Therefore, for the time being, considerations of dietary exposure to pyrethroid common metabolites due to the use of pyrethroid active substances have still to be based mainly on information from the metabolism studies assessed during the peer review and MRL review, which provide only semi‐quantitative information, hence, leading to greater uncertainty in the exposure estimates and limiting the possibilities for refinement of such estimates.

It is further noted that pyrethroid active substances are also relevant in other regulatory areas such as biocides and veterinary medicines, and therefore exposure to pyrethroid common metabolites can also result from additional sources. In the remit of the data collection with Member States, other potential sources of exposure were not addressed, although it would be important for an adequate risk assessment to evaluate their contribution to the overall dietary exposure of consumers to pyrethroid common metabolites.

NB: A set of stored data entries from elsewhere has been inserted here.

/-- CURRENT_GRANT (R477): the oldest waiting request of a die is granted when its budget allows. -/
def execCurrentGrant (s : State) : Out :=
  let die := s.occ.a
  match s.hub.grants.find? (fun g => g.die == die && !g.issued) with
  | none => .next s
  | some g =>
    if s.usedAmps die + g.amps ≤ s.budget die then
      let s := s.copyOn g.key
      .next { s with hub := { s.hub with
        used := Tbl.set 0 s.hub.used die (s.usedAmps die + g.amps)
        grants := s.hub.grants.map (fun x => if x.key == g.key then { x with issued := true } else x) } }
    else .next s

/-- BUDGET_REBALANCE (R477): the supervisor moves current between the dies, within 12 000 A for the package. -/
def execBudgetRebalance (s : State) : Out :=
  let l := s.occ.nums.take 4
  if l.length = 4 && l.sum ≤ 12000 && l.all (· < 2 ^ 16) then
    .next { s with hub := { s.hub with budget := (l.zip (List.range 4)).foldl (fun t e => Tbl.put t e.2 e.1) s.hub.budget } }
  else .next s

end Sys2Proof.Machine
end

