/-- One lane of VCVT: source type and variant, destination type and variant, rounding mode. -/
def cvtLane (st : Nat) (sv : Bool) (dt : Nat) (dv : Bool) (r : RMode) (x : Nat) : Nat × Nat :=
  if tyFloat dt then
    (tyFmt dt dv).rnd r (if tyFloat st then (tyFmt st sv).dec x else XR.ofInt (laneInt st x))
  else if tyFloat st then toIntLane dt r ((tyFmt st sv).dec x)
  else satLane dt (laneInt st x)

/-- VCVT (R232): a narrowing conversion writes only part p of vd, a widening one reads only part p of va. -/
def execVcvt (f : VR) (s : State) : Out :=
  engWord (fun s => do
    let c := f.vb.toNat
    let dt := f.ty.toNat
    let st := fld c 6 3
    let sb := tyBytes st
    let db := tyBytes dt
    let l := 256 / max sb db
    let p := f.funct.toNat % 8
    let v := s.vv
    let (lo, len) := if sb < db then (p * l * sb, l * sb) else (0, 256)
    let (e, a) ← vread s (s.vecEntry 4 1) v f.va.toNat 1 lo len f.la
    let r := laneMap sb a [] [] (fun i x _ _ =>
      cvtLane st (bitOf c 5) dt (bitOf f.funct.toNat 3) (s.vecMode (fld c 3 2) (p * l + i)) x)
    let xs := (lanesOf sb a).zip (List.range l) |>.map (fun x =>
      (cvtLane st (bitOf c 5) dt (bitOf f.funct.toNat 3) (s.vecMode (fld c 3 2) (p * l + x.2)) x.1).1)
    let e ← vwrite s e v f.vd.toNat (if db < sb then p * l * db else 0) (packLanes db xs)
    return (s, { e with flags := r.2 })) s

/-- The elements of a scaled format: its element format, the exponent of its largest element, and whether it packs two
elements in a byte (R66, R233). -/
def qFmt (k : Nat) : Fmt := match k with | 1 => e4m3 | 2 => e5m2 | _ => e2m1
def qEmax (k : Nat) : Int := match k with | 1 => 8 | 2 => 15 | _ => 2
def qPack (k : Nat) (l : List Nat) : List Byte :=
  if k = 1 || k = 2 then packLanes 1 l
  else padVec ((pieces 2 128 l).map (fun p => BitVec.ofNat 8 (nth 0 p 0 + 16 * nth 0 p 1)))
def qUnpack (k : Nat) (bs : List Byte) : List Nat :=
  if k = 1 || k = 2 then bs.map (·.toNat)
  else (bs.take 128).flatMap (fun b => [b.toNat % 16, b.toNat / 16])

/-- The largest of the magnitudes of numbers. -/
def amax (l : List XR) : XR := l.foldl (fun m x => if XR.lt m x.abs then x.abs else m) XR.zero

/-- An element quotient x / d rounded once; beyond the largest finite element it saturates with OF (R233). -/
def qElem (t : Fmt) (r : RMode) (x d : XR) : Nat × Nat :=
  if XR.lt (XR.mul (t.dec t.maxFin) d.abs) x.abs then (t.sgn x.neg + t.maxFin, orF fOF fNX)
  else t.rnd r (XR.div x d)

/-- A block of 32 elements in an MX format: the scale byte, the elements, the flags (R233). -/
def mxBlock (k : Nat) (r : Nat → RMode) (b : Nat) (xs : List XR) : Nat × List Nat × Nat :=
  if xs.any (fun x => !x.isNum) then (0xFF, xs.map (fun _ => 0), fNV)
  else
    let a := amax xs
    if a.isZero then (0, xs.map (fun _ => 0), 0)
    else
      let x := a.log2 - qEmax k + 127
      let sc := if x < 0 then 0 else if 254 < x then 254 else x.toNat
      let es := (xs.zip (List.range 32)).map (fun e => qElem (qFmt k) (r (32 * b + e.2)) e.1 (XR.ofDy 1 ((sc : Int) - 127)))
      (sc, es.map (·.1), es.foldl (fun m e => orF m e.2) 0)

/-- The least E3M5 code whose value is at least a bound, at most 0xFF (R68, R233): `val` × 6 × sb against aj. -/
def leastE3m5 (below : Nat → Bool) : Nat :=
  [7, 6, 5, 4, 3, 2, 1, 0].foldl (fun c k => if below (c + 2 ^ k - 1) then c + 2 ^ k else c) 0

/-- A CF4 block of 256 elements: the block scale, the microscales, the elements, the flags (R233). -/
def cf4Block (r : Nat → RMode) (xs : List XR) : Nat × List Nat × List Nat × Nat :=
  if xs.any (fun x => !x.isNum) then (0x7FC0, List.replicate 32 0, xs.map (fun _ => 0), fNV)
  else
    let a := amax xs
    if a.isZero then (0, List.replicate 32 0, xs.map (fun _ => 0), 0)
    else
      let q := bf16.rne (XR.div a (XR.ofInt 189))
      let sb := if q.1 = 0 then 1 else q.1
      let sv := bf16.dec sb
      let bl := ((pieces 8 32 xs).zip (List.range 32)).map (fun p =>
        let aj := amax p.1
        let u := if aj.isZero then 0
          else leastE3m5 (fun c => XR.lt (XR.mul (XR.mul (e3m5.dec c) (XR.ofInt 6)) sv) aj)
        let es := (p.1.zip (List.range 8)).map (fun e =>
          if u = 0 then (0, 0) else qElem e2m1 (r (8 * p.2 + e.2)) e.1 (XR.mul (e3m5.dec u) sv))
        (u, es))
      let es := bl.flatMap (·.2)
      (sb, bl.map (·.1), es.map (·.1), es.foldl (fun m e => orF m e.2) q.2)

/-- VQNT (R233). -/
def execVqnt (f : VR) (s : State) : Out :=
  let k := f.funct.toNat % 4
  vrWord f (if f.ty = 0 then 4 else 2) false false 10 4 (fun s a _ _ =>
    let xs := (lanesOf (tyBytes f.ty.toNat) a).map (tyFmt f.ty.toNat false).dec
    let r (j : Nat) : RMode := if bitOf f.funct.toNat 3 then .sr (s.vecRand j) else .rne
    if k = 3 then
      let (sb, us, es, fl) := cf4Block r xs
      (qPack k es ++ padVec (packLanes 1 us ++ leBytes 2 sb), fl)
    else
      let bs := ((pieces 32 8 xs).zip (List.range 8)).map (fun p => mxBlock k r p.2 p.1)
      (qPack k (bs.flatMap (·.2.1)) ++ padVec (packLanes 1 (bs.map (·.1))), bs.foldl (fun m b => orF m b.2.2) 0)) s

/-- A BF16 scale is invalid (R72): an infinity, a NaN, or negative other than −0. -/
def badScale (c : Nat) : Bool := let x := bf16.dec c; !x.isNum || (x.neg && x.m ≠ 0)

/-- An element times its scale, none for an invalid one: a zero scale makes +0 (R72, R78). -/
def scaled (t : Fmt) (x : XR) (sc : Option XR) : Nat × Nat :=
  match sc with
  | none => ((t.nanRes false).1, orF fSCL fNV)
  | some v => if v.isZero then (0, 0) else t.rne (XR.mul x v)

/-- VDQNT (R234). -/
def execVdqnt (f : VR) (s : State) : Out :=
  let k := f.funct.toNat % 4
  let t := tyFmt f.ty.toNat false
  vrWord f 2 false false 6 2 (fun _ a _ _ =>
    let es := qUnpack k (a.take 256)
    let sc := a.drop 256
    let scale (i : Nat) : Option XR :=
      if k = 3 then
        let b := leNat ((sc.drop 32).take 2)
        if badScale b then none else some (XR.mul (e3m5.dec (nth 0 sc (i / 8)).toNat) (bf16.dec b))
      else
        let b := (nth 0 sc (i / 32)).toNat
        if b = 255 then none else some (XR.ofDy 1 ((b : Int) - 127))
    let r := (es.zip (List.range 256)).map (fun e => scaled t ((qFmt k).dec e.1) (scale e.2))
    (packLanes (tyBytes f.ty.toNat) (r.map (·.1)), r.foldl (fun m x => orF m x.2) 0)) s

/-! Permutes (R235) -/

def execVpermb (f : VR) (s : State) : Out :=
  vrWord f 1 true false 3 1 (fun _ a b _ => (b.map (fun x => nth 0 a x.toNat), 0)) s

/-- VNIB reads half h of va. -/
def execVnib (f : VR) (s : State) : Out :=
  engWord (fun s => do
    let (e, a) ← vread s (s.vecEntry 3 1) s.vv f.va.toNat 1 (128 * (f.funct.toNat % 2)) 128 f.la
    let ext (n : Nat) : Nat := if f.ty = 5 then toBits 8 (sint 4 n) else n
    let e ← vwrite s e s.vv f.vd.toNat 0 (packLanes 1 (a.flatMap (fun b => [ext (b.toNat % 16), ext (b.toNat / 16)])))
    return (s, e)) s

/-- VBCAST reads lane k of va. -/
def execVbcast (f : VX) (s : State) : Out :=
  engWord (fun s => do
    let w := tyBytes f.ty.toNat
    let (e, a) ← vread s (s.vecEntry 3 1) s.vv f.va.toNat 1 (w * (f.imm.toNat % 256)) w false
    let e ← vwrite s e s.vv f.vd.toNat 0 (List.replicate (256 / w) a).flatten
    return (s, e)) s

def execVshuf (f : VR) (s : State) : Out :=
  vrWord f 1 true false 3 1 (fun _ a b _ =>
    let w := tyBytes f.ty.toNat
    let la := lanesOf w a
    (packLanes w ((lanesOf w b).map (fun n => nth 0 la n)), 0)) s

/-- VCOMP packs the lanes whose bit of vb is set. -/
def execVcomp (f : VR) (s : State) : Out :=
  vrWord f 1 true false 4 1 (fun _ a b _ =>
    let w := tyBytes f.ty.toNat
    let m := leNat b
    let kept := ((lanesOf w a).zip (List.range (256 / w))).filter (fun e => bitOf m e.2)
    (padVec (packLanes w (kept.map (·.1))), 0)) s

def execViota (f : VX) (s : State) : Out :=
  engWord (fun s => do
    let w := tyBytes f.ty.toNat
    let l := (List.range (256 / w)).map (fun (i : Nat) => toBits (8 * w) (sint 15 f.imm.toNat + (i : Nat)))
    let e ← vwrite s (s.vecEntry 3 1) s.vv f.vd.toNat 0 (packLanes w l)
    return (s, e)) s

/-! Reductions and scans (R236) -/

/-- A float lane widened exactly to FP32. -/
def widen (t : Fmt) (c : Nat) : Nat × Nat := fp32.rne (t.dec c)

def execVrsum (f : VR) (s : State) : Out :=
  vrWord f 1 false false 8 2 (fun _ a _ _ =>
    let t := f.ty.toNat
    let l := lanesOf (tyBytes t) a
    if tyFloat t then
      let ws := l.map (widen (vrFmt f))
      let r := treeSum (Nat.log2 l.length) (ws.map (·.1))
      (padVec (leBytes 4 r.1), ws.foldl (fun m x => orF m x.2) r.2)
    else (padVec (leBytes 4 (toBits 32 ((l.map (laneInt t)).sum))), 0)) s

7. Evaluation of the residue definitions for dietary risk assessment

Cypermethrin, alpha‐cypermethrin, beta‐cypermethrin, zeta‐cypermethrin

The residue definitions for cypermethrins (different mixture of constituent isomers) were derived by the peer review of cypermethrin (EFSA, 2018b), alpha‐cypermethrin (EFSA, 2018c), beta‐cypermethrin (EFSA, 2014) and zeta‐cypermethrin (EFSA, 2009), based on the evaluation of the metabolic pattern and the magnitude of residues of the different cypermethrins in primary and rotational crops, processed commodities, and food of animal origin.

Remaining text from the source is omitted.